▶ **What the exercise asks**
From the data that follows, print exactly the lines starting at the one containing "some (q, ⟨some .readHold, tag, .active, tableNibble" and ending at the one containing "0, index, value⟩)"; include both of them and nothing more.

▶ **Stored data**

-- ==== Sys2Proof/Machine/Effective.lean ====
section
/-! DEFINITION. The effective values of the streams (R37): the stored values in FRESH and HELD, the fallbacks in NEVER
and LAPSED. Fields without a fallback (temperatures, fault flags, the contactor flag) keep their stored values. -/

namespace Sys2Proof.Machine

/-- Whether a stream's stored values are in force: FRESH or HELD (R37). -/
def StreamState.live : StreamState → Bool
  | .fresh | .held => true
  | .never | .lapsed => false

/-- Whether the stream of a role is FRESH or HELD. -/
def Intake.live (x : Intake) (r : Role) : Bool := (x.streams.get r).state.live

/-- Effective DEMAND values (R37). -/
def Intake.effDemand (x : Intake) : DemandVals := if x.live .demand then x.demand else ⟨0, false, true⟩

/-- Effective BATTERY values (R37): the power fallbacks are read from the working parameters at the moment of use. -/
def Intake.effBattery (x : Intake) (wp : WorkingParams) : BatteryVals :=
  if x.live .battery then x.battery else { x.battery with soc := 0, pDis := wp.pDisFb, pChg := wp.pChgFb }

/-- Effective INVERTER values (R37). -/
def Intake.effInverter (x : Intake) : InverterVals :=
  if x.live .inverter then x.inverter else { x.inverter with speed := 0, motoring := 0, generating := 0 }

/-- Effective ENGINE values (R37). -/
def Intake.effEngine (x : Intake) : EngineVals :=
  if x.live .engine then x.engine else { x.engine with speed := 0, running := false, available := 0, drag := 0 }

/-- Effective CLUTCH values (R37). -/
def Intake.effClutch (x : Intake) : ClutchVals := if x.live .clutch then x.clutch else { x.clutch with state := .slipping }

/-- Effective BRAKE values (R37). -/
def Intake.effBrake (x : Intake) : BrakeVals := if x.live .brake then x.brake else ⟨0⟩

/-- Whether all six streams have left NEVER (R105). -/
def Intake.allSeen (x : Intake) : Bool :=
  [Role.demand, .battery, .inverter, .engine, .clutch, .brake].all fun r => decide ((x.streams.get r).state ≠ .never)

end Sys2Proof.Machine
end

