/-- What a running walk has established (R11 to R13): the bank it walks, and that the entries it has read stand as
read unless an upset struck them since, and passed their tests. -/
structure WalkInv (t : TableStore) (k : WalkKind) (pos : Nat) (seen : List Int) : Prop where
  walked : t.walkedBank = (match k with
    | .commit => t.shadow
    | .pinReset => t.selector)
  posLe : pos ≤ 559
  length : seen.length = min pos 79
  holds : (t.bank t.walkedBank).Holds seen (min pos 79)
  tested : PrefixOk seen pos

/-- The working parameters are valid, a pending swap's shadow holds a valid set, a walk, a copy and a pending swap
exclude each other (section 1.4, R17), and a running walk has established what it read. -/
structure ParamsInv (s : State) : Prop where
  valid : s.tables.wp.Valid
  cycle : ∀ c, s.split.cycle = some c → c.wp.Valid
  walkNoCopy : s.tables.walk.isRunning = true → s.tables.copy = none ∧ s.tables.swapPending = false
  copyNoSwap : s.tables.copy ≠ none → s.tables.swapPending = false
  walk : ∀ k pos seen, s.tables.walk = .running k pos seen → WalkInv s.tables k pos seen
  pending : s.tables.swapPending = true →
    ∃ vals : List Int, vals.length = 79 ∧ PrefixOk vals 79 ∧ (s.tables.bank s.tables.shadow).Holds vals 79

/-- The attempt count never exceeds `crank_attempts_max` and lies below it in CRANK (R94, R110), and the match count
lies in 0..20 (R94), never above `sync_confirm` while the regime is SYNC (R112). -/
structure AttemptsInv (s : State) : Prop where
  params : ParamsInv s
  regime : RegimeInv s
  attempts : (s.regime.attempts : Int) ≤ s.tables.wp.crankAttemptsMax
  inCrank : s.regime.mode.regime = .crank → (s.regime.attempts : Int) < s.tables.wp.crankAttemptsMax
  matches20 : s.regime.matchCount ≤ 20
  inSync : s.regime.mode.regime = .sync → (s.regime.matchCount : Int) ≤ s.tables.wp.syncConfirm

/-! ### Live tables (R143 to R145, R171) -/

/-- Two lookup entries may stand together (R171). -/
def FwdEntry.Apart (x y : FwdEntry) : Prop :=
  x.valid = true → y.valid = true → ¬(x.port = y.port ∧ x.id = y.id) ∧ (x.role = none ∨ x.role ≠ y.role)

/-- The lookup entries that are valid and pass their check are pairwise apart (R171). -/
def ForwardInv (s : State) : Prop :=
  ∀ i j : Fin 47, i ≠ j → ∀ x y, s.tables.forward[i] = .passing x → s.tables.forward[j] = .passing y → x.Apart y

/-- Every passing watch entry holds values in their ranges, its threshold in the range of its quantity (R143 to
R145). -/
structure WatchEntriesInv (s : State) : Prop where
  threshold : ∀ (i : Fin 16) (e : WatchEntry), s.tables.watch[i] = .passing e →
    e.quantity.range.1 ≤ e.threshold ∧ e.threshold ≤ e.quantity.range.2
  hysteresis : ∀ (i : Fin 16) (e : WatchEntry), s.tables.watch[i] = .passing e → 0 ≤ e.hysteresis ∧ e.hysteresis ≤ 500
  actionValue : ∀ (i : Fin 16) (e : WatchEntry), s.tables.watch[i] = .passing e →
    0 ≤ e.actionValue ∧ e.actionValue ≤ 400

/-! ### Ports, slots and queues (R150, R158, R160, R163, R175 to R178) -/

/-- Whether the slot holds a content that is on the bus (R158). -/
def Slot.onBus : Slot → Bool
  | .sending _ | .sendingNext _ _ => true
  | .empty | .waiting _ => false

/-- The port a slot belongs to (R157). -/
def SlotName.port : SlotName → Port
  | .engineCmd | .inverterCmd | .clutchCmd => .portD
  | .brakeShare | .splitReport | .replySupervisor | .replyService => .portU

/-- The counts and the error state of a port fit each other (R176 to R178). -/
structure PortState.Consistent (x : PortState) : Prop where
  tx : x.txCount ≤ 256
  rx : x.rxCount ≤ 255
  recovery : x.recovery < 128
  active : x.error = .errorActive → x.txCount ≤ 127 ∧ x.rxCount ≤ 127
  passive : x.error = .errorPassive → x.txCount ≤ 255 ∧ (127 < x.txCount ∨ 127 < x.rxCount)
  busOff : x.error = .busOff → 255 < x.txCount ∧ x.attempt = none

/-- The holder of an attempt stands ready at its port: a slot of that port, the notice queue's head on Port U, or the
head of the port's own forward queue, which is the frame on the bus (R163, R166). -/
def State.HolderStands (s : State) (p : Port) (a : Attempt) : Prop :=
  match a.holder with
  | .slot n => SlotName.port n = p ∧ (s.ports.slots.get n).onBus = true
  | .notice => p = .portU ∧ s.watch.queue ≠ []
  | .forward => (s.forward.get p).frames.head? = some a.frame

/-- The two ports with their holders: counts and states fit, queues keep their bounds, a slot is on the bus exactly
while it is the holder of its port's attempt, a reply slot never reaches SENDING_NEXT, and a port in BUS_OFF has an
empty forward queue. -/
structure PortsInv (s : State) : Prop where
  consistent : ∀ p : Port, (s.ports.port.get p).Consistent
  notices : s.watch.queue.length ≤ 8
  frames : ∀ p : Port, (s.forward.get p).frames.length ≤ 16
  busOffQueue : ∀ p : Port, (s.ports.port.get p).error = .busOff → (s.forward.get p).frames = []
  stands : ∀ (p : Port) (a : Attempt), (s.ports.port.get p).attempt = some a → s.HolderStands p a
  onBus : ∀ n : SlotName, (s.ports.slots.get n).onBus = true →
    ∃ a : Attempt, (s.ports.port.get (SlotName.port n)).attempt = some a ∧ a.holder = .slot n
  replies : ∀ (q : Requester) (c d : Content), s.ports.slots.get (replySlot q) ≠ .sendingNext c d

/-! ### Holds (R191) -/

/-- A requester's edit window runs exactly while its hold record names an entry, and no entry is held twice (R191). -/
structure HoldsInv (s : State) : Prop where
  window : ∀ q : Requester, (s.mgmt.get q).window.isRunning = (s.mgmt.get q).hold.isSome
  once : ∀ h : HeldEntry, s.mgmt.supervisor.hold = some h → s.mgmt.service.hold ≠ some h

/-! ### The split context (R66, R83) -/

/-- The band of the split context, and of every record, is one of the four (R66, R69). -/
structure BandInv (s : State) : Prop where
  band : s.split.band ≤ 3
  newest : s.split.history.newest.band ≤ 3
  middle : s.split.history.middle.band ≤ 3
  oldest : s.split.history.oldest.band ≤ 3

/-! ### Requests as commands (R181) -/

/-- The requester and the request of a management command, none for a command that is no request. -/
def commandRequest : Instr → Option (Requester × Request)
  | .malformedRequest q bytes => some (q, Request.ofBytes bytes)
  | .read q tag bank table index field =>
    some (q, ⟨some .read, tag, bank, tableNibble table, field, index, 0⟩)
  | .readHold q tag table index field =>
    some (q, ⟨some .readHold, tag, .active, tableNibble table, field, index, 0⟩)
  | .write q tag bank table index field value =>
    some (q, ⟨some .write, tag, bank, tableNibble table, field, index, value⟩)
  | .entryReset q tag bank table index value =>
    some (q, ⟨some .write, tag, bank, tableNibble table, 0, index, value⟩)
  | .release q tag echo => some (q, ⟨some .release, tag, .active, echo.table, echo.field, echo.index, 0⟩)
  | .copy q tag echo => some (q, ⟨some .copy, tag, .active, echo.table, echo.field, echo.index, 0⟩)
  | .commit q tag echo => some (q, ⟨some .commit, tag, .active, echo.table, echo.field, echo.index, 0⟩)
  | .cancel q tag echo => some (q, ⟨some .cancel, tag, .active, echo.table, echo.field, echo.index, 0⟩)
  | .ackFault q tag table index => some (q, ⟨some .ack, tag, .active, table, 1, index, 0⟩)
  | .ackWatch q tag table index => some (q, ⟨some .ack, tag, .active, table, 2, index, 0⟩)
  | .ackCell q tag table index => some (q, ⟨some .ack, tag, .active, table, 3, index, 0⟩)
  | .ackFlags q tag table index => some (q, ⟨some .ack, tag, .active, table, 4, index, 0⟩)
  | .statusCapture q tag table => some (q, ⟨some .status, tag, .active, table, 0, 0, 0⟩)
  | .statusRead q tag table page line => some (q, ⟨some .status, tag, .active, table, page, line, 0⟩)
  | .powerOnReset | .pinReset | .resetEnd _ _ | .upset _ | .frameReceived _ _ | .nonDataFrameDiscard _ _
  | .receiveError _ | .deadlineExpiry _ | .holdExpiry _ | .fillInExpiry | .splitCycleStart | .splitCycleCompletion
  | .crankTimerExpiry | .syncTimerExpiry | .clutchTimerExpiry | .retryTimerExpiry | .minRunExpiry | .walkEntryTest
  | .walkCompletion | .copyEntryCarry | .copyCompletion | .transmitStart _ | .transmissionCompletion _
  | .arbitrationLost _ | .transmitError _ _ | .busOffRecovery _ | .editWindowExpiry _ | .elevenRecessiveBitsSeen _ =>
    none

/-- A request of this requester would be taken now (R182, R179, R198): no reset is applied, Port U is not BUS_OFF and
the requester's reply slot is EMPTY. -/
structure State.Takes (s : State) (q : Requester) : Prop where
  noReset : s.resetApplied = none
  online : s.ports.port.u.error ≠ .busOff
  slot : s.ports.slots.get (replySlot q) = .empty

/-- The state with a reply waiting in the requester's slot (R183). -/
def State.withReply (s : State) (q : Requester) (tag : Byte) (table field : Nibble) (index : Byte) (value : Value24)
    (st : Status) : State :=
  s.setPorts { s.ports with
    slots := s.ports.slots.set (replySlot q)
      (.waiting ⟨replyIdent s.strapId q, .reply tag table field index value st⟩) }

/-- A port receives a frame that is none of the management frames (R173). -/
structure State.Classifies (s : State) (p : Port) (f : Frame) : Prop where
  noReset : s.resetApplied = none
  online : (s.ports.port.get p).error ≠ .busOff
  size : f.data.length ≤ 8
  plain : ∀ q : Requester, f.id ≠ requestIdent s.strapId q ∧ f.id ≠ replyIdent s.strapId q

/-- A frame passes the tests of R28 for a stream. -/
structure StreamMeta.Accepts (m : StreamMeta) (f : Frame) : Prop where
  length : f.data.length = 8
  check : f.data.getD 7 0 = checkByte f.id (f.data.take 7)
  fresh : m.state = .never ∨ m.counter ≠ some (counterOf f.data)

/-- A bank whose every entry passes its check with its fields in range, and whose parameters meet the conditions of R3
to R5. -/
structure Bank.Loaded (x : Bank) : Prop where
  passing : ∀ p, p < 559 → ∃ f, x.entryAt p = .passing f
  shares : ∀ p f, 79 ≤ p → p < 559 → x.entryAt p = .passing f → 0 ≤ f.f1 ∧ f.f1 ≤ 1000 ∧ 0 ≤ f.f2 ∧ f.f2 ≤ 150
  params : ValidValues fun p => (x.entryAt p).firstField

▶ **Response**
    some (q, ⟨some .readHold, tag, .active, tableNibble table, field, index, 0⟩)
  | .write q tag bank table index field value =>
    some (q, ⟨some .write, tag, bank, tableNibble table, field, index, value⟩)
  | .entryReset q tag bank table index value =>
    some (q, ⟨some .write, tag, bank, tableNibble table, 0, index, value⟩)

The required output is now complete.